Curious if anyone has seen differences in how models handle conflicting tool descriptions — e.g., two tools with overlapping capabilities where the boundary isn't clear. In my experience that's where most bad tool calls come from, not from missing descriptions but from ambiguous overlap between tools.
We've been exposing tools via MCP and the biggest lesson so far: the tool description is basically a meta tag. It's the only thing the model reads before deciding whether to call your tool.
Two things that surprised us: (1) being explicit about what the tool doesn't do matters as much as what it does - vague descriptions get hallucinated calls constantly, and (2) inline examples in the description beat external documentation every time. The agent won't browse to your docs page.
The schema side matters too - clean parameter names, sensible defaults, clear required vs optional. It's basically UX design for machines rather than humans. Different models do have different calling patterns (Claude is more conservative, will ask before guessing; others just fire and hope) so your descriptions need to work for both styles.
> inline examples in the description beat external documentation every time. The agent won't browse to your docs page.

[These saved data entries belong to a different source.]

-- ==== Sys2Proof/Machine/Aes.lean ====
section
/-!
DEFINITION. AES-256 in GCM mode with a 96-bit IV and a 128-bit tag (R296): the published algorithm, which the spec names and does
not restate (PRESUMED, log 10).
-/

namespace Sys2Proof.Machine

/-- The substitution box of AES. -/
def sbox : List Nat :=
  [0x63, 0x7C, 0x77, 0x7B, 0xF2, 0x6B, 0x6F, 0xC5, 0x30, 0x01, 0x67, 0x2B, 0xFE, 0xD7, 0xAB, 0x76] ++
  [0xCA, 0x82, 0xC9, 0x7D, 0xFA, 0x59, 0x47, 0xF0, 0xAD, 0xD4, 0xA2, 0xAF, 0x9C, 0xA4, 0x72, 0xC0] ++
  [0xB7, 0xFD, 0x93, 0x26, 0x36, 0x3F, 0xF7, 0xCC, 0x34, 0xA5, 0xE5, 0xF1, 0x71, 0xD8, 0x31, 0x15] ++
  [0x04, 0xC7, 0x23, 0xC3, 0x18, 0x96, 0x05, 0x9A, 0x07, 0x12, 0x80, 0xE2, 0xEB, 0x27, 0xB2, 0x75] ++
  [0x09, 0x83, 0x2C, 0x1A, 0x1B, 0x6E, 0x5A, 0xA0, 0x52, 0x3B, 0xD6, 0xB3, 0x29, 0xE3, 0x2F, 0x84] ++
  [0x53, 0xD1, 0x00, 0xED, 0x20, 0xFC, 0xB1, 0x5B, 0x6A, 0xCB, 0xBE, 0x39, 0x4A, 0x4C, 0x58, 0xCF] ++
  [0xD0, 0xEF, 0xAA, 0xFB, 0x43, 0x4D, 0x33, 0x85, 0x45, 0xF9, 0x02, 0x7F, 0x50, 0x3C, 0x9F, 0xA8] ++
  [0x51, 0xA3, 0x40, 0x8F, 0x92, 0x9D, 0x38, 0xF5, 0xBC, 0xB6, 0xDA, 0x21, 0x10, 0xFF, 0xF3, 0xD2] ++
  [0xCD, 0x0C, 0x13, 0xEC, 0x5F, 0x97, 0x44, 0x17, 0xC4, 0xA7, 0x7E, 0x3D, 0x64, 0x5D, 0x19, 0x73] ++
  [0x60, 0x81, 0x4F, 0xDC, 0x22, 0x2A, 0x90, 0x88, 0x46, 0xEE, 0xB8, 0x14, 0xDE, 0x5E, 0x0B, 0xDB] ++
  [0xE0, 0x32, 0x3A, 0x0A, 0x49, 0x06, 0x24, 0x5C, 0xC2, 0xD3, 0xAC, 0x62, 0x91, 0x95, 0xE4, 0x79] ++
  [0xE7, 0xC8, 0x37, 0x6D, 0x8D, 0xD5, 0x4E, 0xA9, 0x6C, 0x56, 0xF4, 0xEA, 0x65, 0x7A, 0xAE, 0x08] ++
  [0xBA, 0x78, 0x25, 0x2E, 0x1C, 0xA6, 0xB4, 0xC6, 0xE8, 0xDD, 0x74, 0x1F, 0x4B, 0xBD, 0x8B, 0x8A] ++
  [0x70, 0x3E, 0xB5, 0x66, 0x48, 0x03, 0xF6, 0x0E, 0x61, 0x35, 0x57, 0xB9, 0x86, 0xC1, 0x1D, 0x9E] ++
  [0xE1, 0xF8, 0x98, 0x11, 0x69, 0xD9, 0x8E, 0x94, 0x9B, 0x1E, 0x87, 0xE9, 0xCE, 0x55, 0x28, 0xDF] ++
  [0x8C, 0xA1, 0x89, 0x0D, 0xBF, 0xE6, 0x42, 0x68, 0x41, 0x99, 0x2D, 0x0F, 0xB0, 0x54, 0xBB, 0x16]

/-- Substitutes a byte. -/
def subByte (b : Nat) : Nat := sbox.getD b 0

/-- Doubles an element of the byte field. -/
def xtime (b : Nat) : Nat := if b < 128 then 2 * b else Nat.xor (2 * b % 256) 0x1B

/-- Exclusive-or of two byte lists. -/
def xorBytes (a b : List Nat) : List Nat := (a.zip b).map (fun p => Nat.xor p.1 p.2)

/-- One further word of the key schedule from the words so far, the latest first. -/
def nextKeyWord (i : Nat) (ws : List (List Nat)) : List Nat :=
  let t := ws.headD []
  let t := if i % 8 = 0 then
      xorBytes ((t.drop 1 ++ t.take 1).map subByte) [2 ^ (i / 8 - 1) % 256, 0, 0, 0]
    else if i % 8 = 4 then t.map subByte else t
  xorBytes (ws.getD 7 []) t

/-- Extends the key schedule by n words from word i on, the latest first. -/
def expandKey : Nat → Nat → List (List Nat) → List (List Nat)
  | 0, _, ws => ws
  | n + 1, i, ws => expandKey n (i + 1) (nextKeyWord i ws :: ws)

/-- The sixty words of the AES-256 key schedule as bytes. -/
def keyBytes (key : List Nat) : List Nat :=
  let ws := (List.range 8).map (fun j => (key.drop (4 * j)).take 4)
  (expandKey 52 8 ws.reverse).reverse.flatMap id

/-- The round key of a round. -/
def roundKey (ks : List Nat) (r : Nat) : List Nat := (ks.drop (16 * r)).take 16

/-- The row shift of AES on a block whose byte 4c + r is row r of column c. -/
def shiftRows (b : List Nat) : List Nat := (List.range 16).map (fun i => b.getD ((i + 4 * (i % 4)) % 16) 0)

/-- One column mixed. -/
def mixColumn (c : List Nat) : List Nat :=
  (List.range 4).map (fun i =>
    let a (j : Nat) : Nat := c.getD ((i + j) % 4) 0
    Nat.xor (Nat.xor (xtime (a 0)) (Nat.xor (xtime (a 1)) (a 1))) (Nat.xor (a 2) (a 3)))

/-- The column mix of AES. -/
def mixColumns (b : List Nat) : List Nat := (List.range 4).flatMap (fun c => mixColumn ((b.drop (4 * c)).take 4))

/-- The rounds of AES from round r on, n of them before the last. -/
def aesRounds (ks : List Nat) : Nat → Nat → List Nat → List Nat
  | 0, r, b => xorBytes (shiftRows (b.map subByte)) (roundKey ks r)
  | n + 1, r, b => aesRounds ks n (r + 1) (xorBytes (mixColumns (shiftRows (b.map subByte))) (roundKey ks r))

/-- AES-256 of one block. -/
def aesBlock (ks b : List Nat) : List Nat := aesRounds ks 13 1 (xorBytes b (roundKey ks 0))

/-- A block as a number, first byte highest. -/
def beNat (b : List Nat) : Nat := b.foldl (fun a x => a * 256 + x) 0

/-- The n bytes of a number, highest first. -/
def beBytes (n x : Nat) : List Nat := (List.range n).map (fun i => x / 256 ^ (n - 1 - i) % 256)

/-- The product of two elements of GCM's field, over the bits of the first from the highest on. -/
def gfMul (x : Nat) : Nat → Nat → Nat → Nat
  | 0, _, z => z
  | n + 1, v, z =>
    gfMul x n (if v % 2 = 1 then Nat.xor (v / 2) (0xE1 * 2 ^ 120) else v / 2) (if bitOf x n then Nat.xor z v else z)

/-- The blocks of some bytes, the last one padded with zeros: n is at least their number. -/
def padBlocks : Nat → List Nat → List (List Nat)
  | 0, _ => []
  | _ + 1, [] => []
  | n + 1, x :: xs => (((x :: xs) ++ List.replicate 16 0).take 16) :: padBlocks n ((x :: xs).drop 16)

/-- GHASH over additional data and ciphertext. -/
def ghash (h : Nat) (aad ct : List Nat) : Nat :=
  let bs := padBlocks aad.length aad ++ padBlocks ct.length ct ++ [beBytes 8 (8 * aad.length) ++ beBytes 8 (8 * ct.length)]
  bs.foldl (fun y b => gfMul (Nat.xor y (beNat b)) 128 h 0) 0

/-- The key stream of counter mode for some blocks, from counter value c on. -/
def ctrBlocks (ks iv : List Nat) : Nat → Nat → List Nat
  | 0, _ => []
  | n + 1, c => aesBlock ks (iv ++ beBytes 4 (c % 2 ^ 32)) ++ ctrBlocks ks iv n (c + 1)

/-- GCM in counter mode: plaintext to ciphertext or back. -/
def gcmStream (ks iv data : List Nat) : List Nat := xorBytes data (ctrBlocks ks iv ((data.length + 15) / 16) 2)

/-- The 16-byte tag over additional data and ciphertext. -/
def gcmTag (ks iv aad ct : List Nat) : List Nat :=
  let h := beNat (aesBlock ks (List.replicate 16 0))
  xorBytes (beBytes 16 (ghash h aad ct)) (aesBlock ks (iv ++ [0, 0, 0, 1]))

end Sys2Proof.Machine
end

That seems... surprising, and if necessary something that could easily be corrected on the harness side.
> The schema side matters too - clean parameter names, sensible defaults, clear required vs optional. It's basically UX design for machines rather than humans.
I don't follow. Wouldn't you do all those things to design for humans anyway?

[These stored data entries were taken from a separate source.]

/-- A dense splice: `sp.mma`, PAIR or `sp.grp` (R240 to R246, R248, R249). -/
def spliceDense (s : State) (x : PForm) (mode : Nat) : Host.Outcome State Fault Refusal :=
  withIssuer s fun th k =>
    let i := issP x th k
    let t := s.th th
    let g := s.wg t.pl.wg
    let pv := given s i (parOpnds x)
    let p0 := parVal x.p0 (pv.v 0 0)
    let p1 := parVal x.p1 (pv.v 1 0)
    let p2 := parVal x.p2 (pv.v 2 0)
    let p3 := parVal x.p3 (pv.v 3 0)
    let groups := p1 / 2 ^ 16
    let sizes := if mode = 4 then (grpSizes p2 p3).take groups else []
    let m := if mode = 4 then sizes.foldl (· + ·) 0 else bitsOf p0 17 8 + 1
    let n := bitsOf p0 0 9 + 1
    let a := x.l.a.toNat
    let fq := isFq x.l.b.toNat
    let shape := m * 1024 + n
    let held := if x.l.ru then t.ct.latch.bind (fun l => if l.spec = a && l.shape = shape then some l.rows else none) else none
    let okA := aBlock a m
    let regs := (m + 1) / 2
    let scl := mode != 1 && isFG x.l.c.toNat
    let sregs := (m + 127) / 128
    let okC := !scl || aBlock x.l.c.toNat (2 * sregs)
    let none_ : Opnd := { spec := 479 }
    let srcs := [if held.isSome || !okA then none_ else { spec := a, regs := regs },
                 if scl && okC then { spec := x.l.c.toNat, regs := sregs } else if mode = 1 then srcC x.l else none_,
                 if fq then none_ else srcB x.l, if mode = 4 then wide x.l.d .b64 else none_] ++ parOpnds x
    operate s i srcs [] readActive fun s1 gv =>
      let fail := spliceFault s s1 i
      match (if t.pl.kind == .strand then tableOf s t.pl.wg (tabName x.l) else none) with
      | none => fail .illegal 0
      | some d =>
        let lim := shapeLimit d.scope
        let wa := nfOf s th (bitsOf p0 15 2)
        let wb := nfOf s th (bitsOf p0 13 2)
        let sA := sByte p1 0
        let sB := sByte p1 8
        if !(spPar mode 0 p0 && spPar mode 1 p1) || !okA || !okC || lim.1 < m || lim.2 < n || (fq && bitsOf p0 13 2 != 0) ||
            (mode == 4 && ((grpSizes p2 p3).drop groups).any (· != 0)) || !coreServes g t d then fail .illegal 0
        else
          let rows := match held with
            | some r => r
            | none => (List.range regs).map (fun j => (List.range 32).map (fun l =>
                if gv.act.getLsbD l then BitVec.ofNat 32 (bitsOf (gv.v 0 l) (32 * j) 32) else 0))
          let byte (r : Nat) : Int :=
            let l := r % 128 / 4
            if gv.act.getLsbD l then sextN (bitsOf (gv.v 1 l) (32 * (r / 128) + 8 * (r % 4)) 8) 8 else 0
          let scls := (List.range m).map (fun r => if scl then byte r else sA)
          if !nfOk wa || (!fq && (!nfOk wb || (nfFmt wa).w != (nfFmt wb).w)) || !scls.all scaleOk ||
              (!scl && !scaleOk sA) || (!fq && !scaleOk sB) ||
              (!fq && scls.any (fun v => v + sB < -64 || 31 < v + sB)) then fail .format 0
          else
            let off := gv.v 2 0
            let list := gv.v 1 0
            let nB := if fq then 0 else 64 * n * (if mode = 4 then groups else 1)
            let nL := if mode = 1 then 4 * (p1 / 2 ^ 16) else 0
            if !fq && off % 8 != 0 then fail .align (spaceBase 2 + off)
            else if mode = 1 && list % 4 != 0 then fail .align (spaceBase 2 + list)
            else match spansAt th s1 [⟨spaceBase 2 + off, nB, false⟩, ⟨spaceBase 2 + list, nL, false⟩] with
              | (.error e, s2) => spliceFault s s2 i e.1 e.2
              | (.ok ls, s2) =>
                let y : Splice := {
                  minor := if mode = 0 then 2 else if mode = 1 then 3 else 4, wg := t.pl.wg, table := tabName x.l, pair := mode == 1,
                  pc := curPc t k, lane := (lanesOf (t.grp k).mask).headD 0, fmtA := wa, fmtB := wb,
                  cbA := nfBook s t.pl.ctx wa, cbB := if fq then [] else nfBook s t.pl.ctx wb,
                  rows := (List.range m).map (rowBytes rows), sclA := scls, sB := sB, m := m, n := n,
                  oi := if mode = 4 then gv.v 3 0 % 2 ^ 32 else p2, oj := if mode = 4 then gv.v 3 0 / 2 ^ 32 else p3,
                  fq := if fq then some (x.l.b.toNat - 464) else none, off := off, count := p1 / 2 ^ 16, sizes := sizes,
                  aPas := (ls.getD 1 []).map (·.pa), bPas := (ls.getD 0 []).map (·.pa),
                  cbF := if fq then captureRows s t.pl.ctx [] (t.fqs.getD (x.l.b.toNat - 464) []) else [] }
                issueSplice s s2 i gv.cost y
                  [lockRange s2 th (spaceBase 2 + off) nB false, lockRange s2 th (spaceBase 2 + list) nL false] []
                  (nfCaps (wa :: (if fq then [] else [wb])))
                  (fun s => s.modTh th (fun t => { t with ct := { t.ct with
                    latch := if x.l.ru then some { spec := a, shape := shape, rows := rows } else none } }))

/-- `sp.mma` (R246). -/
def execSpMma (x : PForm) (s : State) : Host.Outcome State Fault Refusal := spliceDense s x 0
/-- `sp.join` in PAIR mode (R248). -/
def execSpJoinPair (x : PForm) (s : State) : Host.Outcome State Fault Refusal := spliceDense s x 1
/-- `sp.grp` (R249). -/
def execSpGrp (x : PForm) (s : State) : Host.Outcome State Fault Refusal := spliceDense s x 4

/-- `sp.join` over streams in memory: KJ and REC (R247). -/
def spliceJoin (s : State) (x : PForm) (recMode : Bool) : Host.Outcome State Fault Refusal :=
  withIssuer s fun th k =>
    let i := issP x th k
    let t := s.th th
    operate s i ([baseA x.l, if recMode then { spec := 479 } else wide x.l.b .b64] ++ parOpnds x) [] readActive fun s1 gv =>
      let p0 := parVal x.p0 (gv.v 2 0)
      let p1 := parVal x.p1 (gv.v 3 0)
      let p2 := parVal x.p2 (gv.v 4 0)
      let p3 := parVal x.p3 (gv.v 5 0)
      let fail := spliceFault s s1 i
      let a := gv.v 0 0
      let b := gv.v 1 0
      let mode := if recMode then 3 else 2
      match (if t.pl.kind == .strand then tableOf s t.pl.wg (tabName x.l) else none) with
      | none => fail .illegal 0
      | some d =>
        let wa := nfOf s th (bitsOf p0 15 2)
        let wb := nfOf s th (bitsOf p0 13 2)
        let sA := sByte p3 0
        let sB := sByte p3 8
        if !(spPar mode 0 p0 && spPar mode 1 p1 && spPar mode 2 p2 && spPar mode 3 p3) || !coreServes (s.wg t.pl.wg) t d then
          fail .illegal 0
        else if !recMode && (!nfOk wa || !nfOk wb || !scaleOk sA || !scaleOk sB || sA + sB < -64 || 31 < sA + sB) then fail .format 0
        else if a % (if recMode then 16 else 8) ≠ 0 then fail .align a
        else if !recMode && b % 8 ≠ 0 then fail .align b
        else
          let nA := if recMode then 48 * p1 else 8 * p1
          let nB := if recMode then 0 else 8 * p2
          match spansAt th s1 [⟨a, nA, false⟩, ⟨b, nB, false⟩] with
          | (.error e, s2) => spliceFault s s2 i e.1 e.2
          | (.ok ls, s2) =>
            let y : Splice := {
              minor := 3, wg := t.pl.wg, table := tabName x.l, recMode := recMode, pc := curPc t k,
              lane := (lanesOf (t.grp k).mask).headD 0, fmtA := wa, fmtB := wb,
              cbA := if recMode then [] else nfBook s t.pl.ctx wa, cbB := if recMode then [] else nfBook s t.pl.ctx wb,
              sclA := [sA], sB := sB, count := p1, na := p1, nb := p2,
              aPas := (ls.getD 0 []).map (·.pa), bPas := (ls.getD 1 []).map (·.pa) }
            issueSplice s s2 i gv.cost y [lockRange s2 th a nA false, lockRange s2 th b nB false] (leavesOf (ls.flatMap id))
              (if recMode then [] else nfCaps [wa, wb]) id

/-- `sp.join` in KJ mode (R247). -/
def execSpJoinKj (x : PForm) (s : State) : Host.Outcome State Fault Refusal := spliceJoin s x false
/-- `sp.join` in REC mode (R247). -/
def execSpJoinRec (x : PForm) (s : State) : Host.Outcome State Fault Refusal := spliceJoin s x true

/-! ### Power -/

/-- `burst` (R252): sets the credit of the table's arrays, and starts the ramp-up of those that are down. It raises no fault, so that a
scalar above 65,535 sets the credit to what it holds (DEDUCED, log 9). -/
def execBurst (x : LForm) (s : State) : Host.Outcome State Fault Refusal :=
  withIssuer s fun th k =>
    let i := issL x th k
    operate s i [srcA x] [] readActive fun s1 g =>
      match (if (s.th th).pl.kind == .strand then tableOf s (s.th th).pl.wg (tabName x) else none) with
        | none => finish s1 i g.cost
        | some d =>
          finish ((homeArrays (s.wg (s.th th).pl.wg) d).foldl (fun s q =>
            s.modQuad q (fun a => { a with credit := g.v 0 0, idleAt := s.now, rising := !a.ramped })) s1) i g.cost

CRIPIX seems to be a new and unusual concept. I came across it recently and noticed it’s available on Amazon. The description mentions something called the Information Sovereign Anomaly and frames the work more like a technological and cognitive investigation than a traditional book. What caught my attention is that it appears to question current AI and computational assumptions rather than promote them. Has anyone here heard about it or looked into it ?
tool description wording does matter, at least in my testing. models seem to use the description to reason about whether a tool "should" apply, not just whether it can. two things that helped: (1) explicit input format with an example, (2) a one-sentence note about what the tool does NOT handle. the negative case helps models avoid calling it on edge cases and then failing, which trains them (in context) to prefer it when it's actually the right fit.
Tool description quality matters way more than people expect.
In my experience with MCP servers, the biggest win is specificity about when not to use the tool. Agents pick confidently when there's a clear boundary, not a vague capability statement.
Curious if anyone has seen differences in how models handle conflicting tool descriptions — e.g., two tools with overlapping capabilities where the boundary isn't clear. In my experience that's where most bad tool calls come from, not from missing descriptions but from ambiguous overlap between tools.
We've been exposing tools via MCP and the biggest lesson so far: the tool description is basically a meta tag. It's the only thing the model reads before deciding whether to call your tool.
Two things that surprised us: (1) being explicit about what the tool doesn't do matters as much as what it does - vague descriptions get hallucinated calls constantly, and (2) inline examples in the description beat external documentation every time. The agent won't browse to your docs page.
The schema side matters too - clean parameter names, sensible defaults, clear required vs optional. It's basically UX design for machines rather than humans. Different models do have different calling patterns (Claude is more conservative, will ask before guessing; others just fire and hope) so your descriptions need to work for both styles.
> inline examples in the description beat external documentation every time. The agent won't browse to your docs page.
That seems... surprising, and if necessary something that could easily be corrected on the harness side.
> The schema side matters too - clean parameter names, sensible defaults, clear required vs optional. It's basically UX design for machines rather than humans.
I don't follow. Wouldn't you do all those things to design for humans anyway?
CRIPIX seems to be a new and unusual concept. I came across it recently and noticed it’s available on Amazon. The description mentions something called the Information Sovereign Anomaly and frames the work more like a technological and cognitive investigation than a traditional book. What caught my attention is that it appears to question current AI and computational assumptions rather than promote them. Has anyone here heard about it or looked into it ?
tool description wording does matter, at least in my testing. models seem to use the description to reason about whether a tool "should" apply, not just whether it can. two things that helped: (1) explicit input format with an example, (2) a one-sentence note about what the tool does NOT handle. the negative case helps models avoid calling it on edge cases and then failing, which trains them (in context) to prefer it when it's actually the right fit.
Tool description quality matters way more than people expect. In my experience with MCP servers, the biggest win is specificity about when not to use the tool. Agents pick confidently when there's a clear boundary, not a vague capability statement.